I would agree with Chuck, pick up a basic track powered setup to start with. I guess I would ask you why? There was some underlying reason for the interest. Was it an outdoor railway you have seen? Quite often the motivation that you have that is driving this interest can help guide you down the correct path. For example, I was into N-Gauge trains prior and ran across an LGB starter set at a train swap meet. The size of it and watching it run (without breaking out the magnifying glass) was very rewarding to me. As I progressed the thought of the outdoor railroad and being able to build my own personal "empire" is what has been driving me to purchase way too many of these "G scale" trains!


----------



## Jeff Train (Mar 29, 2011)

Posted By chuck n on 29 Mar 2011 07:46 PM 
This is a very open ended question.

Yes! I don't want to lead the info, but would like to hear what you all think is most important to hear right now.

Thanks for the information!! 

I am interested in transition era, probably PRR and/or B&O.


----------



## Totalwrecker (Feb 26, 2009)

Lay your track on a bed of 3/16 - 1/4 gravel, crushed rock, not river. 
Get as much track as you can afford! 

Do pick an era and style, I'm 1890s short line, I run small battery locos and short trains. My scale is 1:24, so the tack is an odd gauge, but I don't care as I like what I see more than what I know, bugs me! 
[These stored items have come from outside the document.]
-- ==== Sys2Proof/Laws/Memory.lean ====
section
/-!
SUPPORT. Packet memory: every operation keeps the canonical form, a read after a write gives what was written, and a write
leaves every other octet alone.
-/
namespace Sys2Proof.Machine

/-- The canonical form of a list that is not empty. -/
theorem memWf_cons (k : Nat) (v : BitVec 8) (t : List Host.Cell) :
    memWf ((k, v) :: t) = true ↔ v ≠ 0 ∧ (∀ c ∈ t, k < c.1) ∧ memWf t = true := by
  induction t generalizing k v with
  | nil => simp [memWf]
  | cons c t ih =>
    obtain ⟨k', v'⟩ := c
    simp only [memWf, Bool.and_eq_true, bne_iff_ne, ne_eq, decide_eq_true_eq, List.mem_cons, forall_eq_or_imp]
    constructor
    · rintro ⟨⟨hv, hk⟩, hw⟩
      have h := (ih k' v').1 hw
      exact ⟨hv, ⟨hk, fun c hc => Nat.lt_trans hk (h.2.1 c hc)⟩, hw⟩
    · rintro ⟨hv, ⟨hk, _⟩, hw⟩
      exact ⟨⟨hv, hk⟩, hw⟩

/-- Entries left out keep the canonical form. -/
theorem memFilter_wf {l : List Host.Cell} (h : memWf l = true) (p : Host.Cell → Bool) : memWf (l.filter p) = true := by
  induction l with
  | nil => rfl
  | cons e t ih =>
    obtain ⟨k, w⟩ := e
    have hc := (memWf_cons k w t).1 h
    rw [List.filter_cons]
    split
    · exact (memWf_cons ..).2 ⟨hc.1, fun c hm => hc.2.1 c (List.mem_filter.1 hm).1, ih hc.2.2⟩
    · exact ih hc.2.2

/-- What a listed octet adds lies at its address. -/
theorem memSet_mem {l : List Host.Cell} {a : Nat} {v : BitVec 8} {c : Host.Cell} (h : c ∈ memSet l a v) :
    c.1 = a ∨ c ∈ l := by
  induction l with
  | nil => exact .inl (by rw [List.mem_singleton.1 h])
  | cons e t ih =>
    obtain ⟨k, w⟩ := e
    simp only [memSet] at h
    split at h
    · rcases List.mem_cons.1 h with rfl | h
      · exact .inl rfl
      · exact .inr (List.mem_cons_of_mem _ h)
    · split at h
      · rcases List.mem_cons.1 h with rfl | h
        · exact .inl rfl
        · exact .inr h
      · rcases List.mem_cons.1 h with rfl | h
        · exact .inr (List.mem_cons_self ..)
        · exact (ih h).imp id (List.mem_cons_of_mem _)

/-- A listed octet that is not 00h keeps the canonical form. -/
theorem memSet_wf {l : List Host.Cell} (h : memWf l = true) (a : Nat) {v : BitVec 8} (hv : v ≠ 0) :
    memWf (memSet l a v) = true := by
  induction l with
  | nil => simpa [memSet, memWf] using hv
  | cons e t ih =>
    obtain ⟨k, w⟩ := e
    have hc := (memWf_cons k w t).1 h
    simp only [memSet]
    split
    · subst k
      exact (memWf_cons ..).2 ⟨hv, hc.2.1, hc.2.2⟩
    · split
      · refine (memWf_cons ..).2 ⟨hv, ?_, h⟩
        intro c hm
        rcases List.mem_cons.1 hm with rfl | hm
        · assumption
        · exact Nat.lt_trans ‹a < k› (hc.2.1 c hm)
      · refine (memWf_cons ..).2 ⟨hc.1, ?_, ih hc.2.2⟩
        intro c hm
        rcases memSet_mem hm with h' | h'
        · omega
        · exact hc.2.1 c h'

/-- A write of an octet keeps the canonical form. -/
theorem memPut_wf {l : List Host.Cell} (h : memWf l = true) (a : Nat) (v : BitVec 8) : memWf (memPut l a v) = true := by
  unfold memPut
  split
  · exact memFilter_wf h _
  · exact memSet_wf h a ‹_›

/-- A write of octets keeps the canonical form. -/
theorem memWrite_wf {l : List Host.Cell} (h : memWf l = true) (a : Nat) (v : Oct) : memWf (memWrite l a v) = true := by
  induction v generalizing l a with
  | nil => exact h
  | cons b t ih => exact ih (memPut_wf h a b) (a + 1)

/-- Zeroing keeps the canonical form. -/
theorem memZero_wf {l : List Host.Cell} (h : memWf l = true) (a n : Nat) : memWf (memZero l a n) = true :=
  memFilter_wf h _

/-- An octet read where some addresses have been left out. -/
theorem memGet_filter (l : List Host.Cell) (p : Nat → Bool) (x : Nat) :
    memGet (l.filter (fun c => p c.1)) x = if p x then memGet l x else 0 := by
  induction l with
  | nil => simp [memGet]
  | cons e t ih =>
    obtain ⟨k, w⟩ := e
    by_cases hk : k = x
    · subst hk
      cases hp : p k <;> simp [memGet, hp, ih]
    · cases hp : p k <;> simp [memGet, hp, ih, hk]

/-- An octet read after one was listed. -/
theorem memGet_memSet (l : List Host.Cell) (a : Nat) (v : BitVec 8) (x : Nat) :
    memGet (memSet l a v) x = if x = a then v else memGet l x := by
  induction l with
  | nil => simp only [memSet, memGet, eq_comm]
  | cons e t ih =>
    obtain ⟨k, w⟩ := e
    simp only [memSet]
    split
    · subst k
      simp only [memGet, eq_comm]
      split <;> rfl
    · split
      · simp only [memGet, eq_comm]
      · simp only [memGet, ih]
        split
        · rw [if_neg (by omega)]
        · rfl

/-- An octet read after a write of one octet. -/
theorem memGet_memPut (l : List Host.Cell) (a : Nat) (v : BitVec 8) (x : Nat) :
    memGet (memPut l a v) x = if x = a then v else memGet l x := by
  unfold memPut
  split
  · subst v
    rw [memGet_filter l (fun k => k != a) x]
    by_cases h : x = a <;> simp [h]
  · exact memGet_memSet ..

/-- An octet outside the octets written reads as before. -/
theorem memGet_memWrite_out (l : List Host.Cell) (a : Nat) (v : Oct) (x : Nat) (hx : x < a ∨ a + v.length ≤ x) :
    memGet (memWrite l a v) x = memGet l x := by
  induction v generalizing l a with
  | nil => rfl
  | cons b t ih =>
    simp only [List.length_cons] at hx
    rw [memWrite, ih _ (a + 1) (by omega), memGet_memPut, if_neg (by omega)]

/-- An octet written reads back. -/
theorem memGet_memWrite_in (l : List Host.Cell) (a : Nat) (v : Oct) (i : Nat) (hi : i < v.length) :
    memGet (memWrite l a v) (a + i) = v[i] := by
  induction v generalizing l a i with
  | nil => exact absurd hi (Nat.not_lt_zero _)
  | cons b t ih =>
    cases i with
    | zero =>
      rw [memWrite, memGet_memWrite_out _ _ _ _ (.inl (by omega)), memGet_memPut]
      simp
    | succ i =>
      rw [memWrite, show a + (i + 1) = a + 1 + i by omega, ih _ (a + 1) i (by simpa using hi)]
      rfl

/-- An octet after a zeroing. -/
theorem memGet_memZero (l : List Host.Cell) (a n x : Nat) :
    memGet (memZero l a n) x = if a ≤ x ∧ x < a + n then 0 else memGet l x := by
  unfold memZero
  rw [memGet_filter l (fun k => k < a || a + n ≤ k) x]
  by_cases h : a ≤ x ∧ x < a + n
  · rw [if_pos h, if_neg (by simp; omega)]
  · rw [if_neg h, if_pos (by simp; omega)]

/-- The octets read from where octets were written. -/
theorem memRead_memWrite (l : List Host.Cell) (a : Nat) (v : Oct) : memRead (memWrite l a v) a v.length = v := by
  induction v generalizing l a with
  | nil => rfl
  | cons b t ih =>
    simp only [List.length_cons, memRead, memWrite]
    rw [ih, memGet_memWrite_out _ _ _ _ (.inl (by omega)), memGet_memPut]
    simp

end Sys2Proof.Machine
end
The more modern the look, the longer the cars and the more real estate needed for realism. 
I came from indoor smaller scale railroads and thought the big outdoors would be awesome, my bubble burst watching a Sierra passenger car overhang the inside of a 10'd curve. The Aristocraft stock car is too long for my tastes and is back on the shelf... 

So start simple, with the largest diameter curves you can fit in your space and run a train and see how it looks. 

Welcome aboard and Happy Rails ahead. 

John


----------



## Jeff Train (Mar 29, 2011)

Hi Rich. Thank you. 

I am an O gauger, have always been and will remain so, but that is a winter thing for me. In the spring and summer, I don't play with the trains because I don't want to be in the basement. Also, a major restricting factor with O gauge is space, but I have about a third acre of wooded land on my property, so the space will be refreshing outside with large scale.

I was speaking to another customer in my lhs today and he was showing me the Aristocraft engines with the jack for connecting battery power, and the box car with the receiver and battery connector. He also mentioned that at the York show last week the Aristocraft guy (president?) said they are planning to come out with inexpensive ($1 per foot!) plastic outdoor track with integrated road bed and plastic rails, i.e., all plastic.

Something just clicked for me and got the ball rolling when I saw the battery car thing, and now I can't wait!! 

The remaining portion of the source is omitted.